**SOURCE DATA**
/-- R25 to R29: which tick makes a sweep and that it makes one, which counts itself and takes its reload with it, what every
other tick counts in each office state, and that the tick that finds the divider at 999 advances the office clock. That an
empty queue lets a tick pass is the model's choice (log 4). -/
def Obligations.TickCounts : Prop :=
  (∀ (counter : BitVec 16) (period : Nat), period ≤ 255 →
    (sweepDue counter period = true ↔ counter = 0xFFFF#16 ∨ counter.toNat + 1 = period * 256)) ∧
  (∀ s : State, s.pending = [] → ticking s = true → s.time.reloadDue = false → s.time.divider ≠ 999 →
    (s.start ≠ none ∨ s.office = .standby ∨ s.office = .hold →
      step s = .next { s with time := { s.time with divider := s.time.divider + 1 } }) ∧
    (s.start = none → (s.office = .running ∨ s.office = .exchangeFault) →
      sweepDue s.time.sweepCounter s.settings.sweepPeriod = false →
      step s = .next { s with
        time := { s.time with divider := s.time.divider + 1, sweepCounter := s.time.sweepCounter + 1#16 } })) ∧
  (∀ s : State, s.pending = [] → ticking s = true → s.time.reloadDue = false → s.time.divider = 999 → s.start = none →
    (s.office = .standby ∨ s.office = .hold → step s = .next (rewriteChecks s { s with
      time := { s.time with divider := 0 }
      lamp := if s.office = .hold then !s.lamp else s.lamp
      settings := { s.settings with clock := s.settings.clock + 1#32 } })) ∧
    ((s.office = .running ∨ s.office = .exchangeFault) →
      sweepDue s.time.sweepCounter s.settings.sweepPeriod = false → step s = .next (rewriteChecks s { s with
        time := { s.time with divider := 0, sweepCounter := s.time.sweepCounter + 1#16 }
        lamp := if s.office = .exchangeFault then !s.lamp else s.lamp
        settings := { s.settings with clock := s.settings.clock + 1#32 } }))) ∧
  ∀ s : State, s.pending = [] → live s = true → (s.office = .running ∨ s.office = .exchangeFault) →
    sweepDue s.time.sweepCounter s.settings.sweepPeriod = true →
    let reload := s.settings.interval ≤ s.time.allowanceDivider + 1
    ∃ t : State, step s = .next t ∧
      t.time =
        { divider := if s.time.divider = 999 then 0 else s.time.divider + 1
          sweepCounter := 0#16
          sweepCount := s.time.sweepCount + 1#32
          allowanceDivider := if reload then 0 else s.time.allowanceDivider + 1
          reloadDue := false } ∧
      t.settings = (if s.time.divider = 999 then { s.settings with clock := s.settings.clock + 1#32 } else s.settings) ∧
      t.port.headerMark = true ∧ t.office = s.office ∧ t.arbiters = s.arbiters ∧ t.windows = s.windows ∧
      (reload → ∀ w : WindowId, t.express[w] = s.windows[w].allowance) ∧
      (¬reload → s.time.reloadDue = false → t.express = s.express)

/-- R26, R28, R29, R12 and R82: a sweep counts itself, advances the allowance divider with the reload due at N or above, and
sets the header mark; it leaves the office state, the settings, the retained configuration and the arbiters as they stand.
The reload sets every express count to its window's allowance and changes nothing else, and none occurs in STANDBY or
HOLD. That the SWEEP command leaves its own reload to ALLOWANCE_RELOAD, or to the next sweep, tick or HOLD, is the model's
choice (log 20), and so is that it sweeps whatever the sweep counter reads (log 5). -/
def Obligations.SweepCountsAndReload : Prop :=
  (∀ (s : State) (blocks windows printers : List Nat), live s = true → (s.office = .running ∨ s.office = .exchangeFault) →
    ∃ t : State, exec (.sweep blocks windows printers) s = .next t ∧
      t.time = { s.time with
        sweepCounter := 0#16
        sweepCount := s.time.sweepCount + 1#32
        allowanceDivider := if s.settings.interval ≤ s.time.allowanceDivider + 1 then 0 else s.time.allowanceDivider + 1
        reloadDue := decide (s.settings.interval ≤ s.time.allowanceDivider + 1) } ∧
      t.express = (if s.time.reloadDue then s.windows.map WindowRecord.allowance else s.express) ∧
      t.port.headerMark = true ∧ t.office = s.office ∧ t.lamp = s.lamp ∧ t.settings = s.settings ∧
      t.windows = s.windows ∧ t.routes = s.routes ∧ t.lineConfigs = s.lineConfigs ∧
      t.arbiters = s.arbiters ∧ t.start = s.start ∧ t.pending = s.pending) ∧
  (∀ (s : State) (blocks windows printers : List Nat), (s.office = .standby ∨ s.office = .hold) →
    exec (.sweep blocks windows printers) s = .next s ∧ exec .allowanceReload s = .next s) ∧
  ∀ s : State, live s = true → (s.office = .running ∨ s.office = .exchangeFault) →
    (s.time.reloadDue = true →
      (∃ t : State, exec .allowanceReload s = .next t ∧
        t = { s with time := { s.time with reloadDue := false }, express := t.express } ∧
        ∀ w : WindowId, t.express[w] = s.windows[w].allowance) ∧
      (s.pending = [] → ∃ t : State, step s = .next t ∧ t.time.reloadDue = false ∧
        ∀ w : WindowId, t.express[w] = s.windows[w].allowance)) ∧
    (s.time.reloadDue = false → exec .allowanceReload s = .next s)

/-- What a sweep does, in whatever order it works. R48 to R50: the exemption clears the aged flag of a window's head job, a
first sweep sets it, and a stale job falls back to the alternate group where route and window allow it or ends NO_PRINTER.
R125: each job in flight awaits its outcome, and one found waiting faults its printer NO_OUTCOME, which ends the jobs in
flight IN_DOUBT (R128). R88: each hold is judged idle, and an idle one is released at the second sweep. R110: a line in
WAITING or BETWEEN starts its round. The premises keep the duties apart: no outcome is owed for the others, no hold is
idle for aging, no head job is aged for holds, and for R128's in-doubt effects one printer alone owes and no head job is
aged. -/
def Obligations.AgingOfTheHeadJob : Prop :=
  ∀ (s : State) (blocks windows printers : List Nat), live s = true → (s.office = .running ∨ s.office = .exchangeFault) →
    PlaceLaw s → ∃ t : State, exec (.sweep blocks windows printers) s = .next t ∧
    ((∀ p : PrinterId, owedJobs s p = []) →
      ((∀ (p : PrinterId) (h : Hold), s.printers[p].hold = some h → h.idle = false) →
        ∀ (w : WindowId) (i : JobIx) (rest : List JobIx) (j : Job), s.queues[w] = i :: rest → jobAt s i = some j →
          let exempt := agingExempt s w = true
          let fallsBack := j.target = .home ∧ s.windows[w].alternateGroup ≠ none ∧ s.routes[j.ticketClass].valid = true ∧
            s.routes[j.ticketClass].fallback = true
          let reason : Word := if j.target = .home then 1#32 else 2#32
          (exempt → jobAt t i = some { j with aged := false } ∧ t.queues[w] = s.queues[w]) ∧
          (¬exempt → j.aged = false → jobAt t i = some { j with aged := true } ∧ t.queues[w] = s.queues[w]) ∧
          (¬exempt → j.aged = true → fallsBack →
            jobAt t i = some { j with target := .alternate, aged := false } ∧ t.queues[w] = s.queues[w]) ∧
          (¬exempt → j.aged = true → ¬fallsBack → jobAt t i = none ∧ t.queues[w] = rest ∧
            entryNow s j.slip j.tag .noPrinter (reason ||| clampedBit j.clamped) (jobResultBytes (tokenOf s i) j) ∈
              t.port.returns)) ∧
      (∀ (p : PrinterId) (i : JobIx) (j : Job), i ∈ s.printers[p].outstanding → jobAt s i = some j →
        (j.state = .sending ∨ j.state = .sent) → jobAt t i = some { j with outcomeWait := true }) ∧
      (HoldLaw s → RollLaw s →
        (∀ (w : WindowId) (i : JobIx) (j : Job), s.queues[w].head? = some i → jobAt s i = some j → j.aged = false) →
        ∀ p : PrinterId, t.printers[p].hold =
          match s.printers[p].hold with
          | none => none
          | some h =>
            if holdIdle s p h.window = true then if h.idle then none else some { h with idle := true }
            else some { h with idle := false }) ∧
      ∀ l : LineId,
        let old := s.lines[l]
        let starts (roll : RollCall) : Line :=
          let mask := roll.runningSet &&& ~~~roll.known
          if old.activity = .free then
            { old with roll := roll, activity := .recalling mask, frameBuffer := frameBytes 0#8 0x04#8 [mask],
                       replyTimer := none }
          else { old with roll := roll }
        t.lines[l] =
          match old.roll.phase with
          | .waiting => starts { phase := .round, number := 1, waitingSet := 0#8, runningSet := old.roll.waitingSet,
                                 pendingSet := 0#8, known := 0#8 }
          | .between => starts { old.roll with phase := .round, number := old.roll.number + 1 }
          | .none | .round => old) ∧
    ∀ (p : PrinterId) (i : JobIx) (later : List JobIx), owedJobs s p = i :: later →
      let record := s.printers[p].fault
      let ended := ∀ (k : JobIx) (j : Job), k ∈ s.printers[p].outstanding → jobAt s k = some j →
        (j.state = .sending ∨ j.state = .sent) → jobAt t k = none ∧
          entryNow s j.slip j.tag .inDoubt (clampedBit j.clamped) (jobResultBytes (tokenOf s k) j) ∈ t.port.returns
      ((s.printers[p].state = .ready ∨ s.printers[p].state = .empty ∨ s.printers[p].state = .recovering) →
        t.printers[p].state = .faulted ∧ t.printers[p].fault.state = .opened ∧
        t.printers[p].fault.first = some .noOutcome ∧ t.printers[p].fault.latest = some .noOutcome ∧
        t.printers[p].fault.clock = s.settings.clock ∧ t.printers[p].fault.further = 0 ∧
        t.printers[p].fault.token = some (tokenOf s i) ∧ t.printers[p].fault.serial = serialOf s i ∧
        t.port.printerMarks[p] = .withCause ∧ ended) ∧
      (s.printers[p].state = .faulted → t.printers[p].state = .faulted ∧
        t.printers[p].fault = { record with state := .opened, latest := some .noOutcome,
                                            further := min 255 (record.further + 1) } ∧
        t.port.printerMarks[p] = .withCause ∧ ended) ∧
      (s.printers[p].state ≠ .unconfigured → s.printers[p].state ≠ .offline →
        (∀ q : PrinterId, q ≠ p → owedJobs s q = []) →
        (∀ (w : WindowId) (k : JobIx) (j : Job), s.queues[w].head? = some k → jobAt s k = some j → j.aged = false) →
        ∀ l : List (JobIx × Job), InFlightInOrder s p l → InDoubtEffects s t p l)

**REQUIREMENT**
Repeat the entries above verbatim, but only from the line that has "((∀ (p : PrinterId)" down to the line that has "(∀ (w : WindowId) (i", inclusive.

**RESPONSE BELOW**
      ((∀ (p : PrinterId) (h : Hold), s.printers[p].hold = some h → h.idle = false) →
        ∀ (w : WindowId) (i : JobIx) (rest : List JobIx) (j : Job), s.queues[w] = i :: rest → jobAt s i = some j →
          let exempt := agingExempt s w = true
          let fallsBack := j.target = .home ∧ s.windows[w].alternateGroup ≠ none ∧ s.routes[j.ticketClass].valid = true ∧
            s.routes[j.ticketClass].fallback = true
          let reason : Word := if j.target = .home then 1#32 else 2#32
          (exempt → jobAt t i = some { j with aged := false } ∧ t.queues[w] = s.queues[w]) ∧
          (¬exempt → j.aged = false → jobAt t i = some { j with aged := true } ∧ t.queues[w] = s.queues[w]) ∧
          (¬exempt → j.aged = true → fallsBack →
            jobAt t i = some { j with target := .alternate, aged := false } ∧ t.queues[w] = s.queues[w]) ∧
          (¬exempt → j.aged = true → ¬fallsBack → jobAt t i = none ∧ t.queues[w] = rest ∧
            entryNow s j.slip j.tag .noPrinter (reason ||| clampedBit j.clamped) (jobResultBytes (tokenOf s i) j) ∈
              t.port.returns)) ∧
      (∀ (p : PrinterId) (i : JobIx) (j : Job), i ∈ s.printers[p].outstanding → jobAt s i = some j →
        (j.state = .sending ∨ j.state = .sent) → jobAt t i = some { j with outcomeWait := true }) ∧
      (HoldLaw s → RollLaw s →
        (∀ (w : WindowId) (i : JobIx) (j : Job), s.queues[w].head? = some i → jobAt s i = some j → j.aged = false) →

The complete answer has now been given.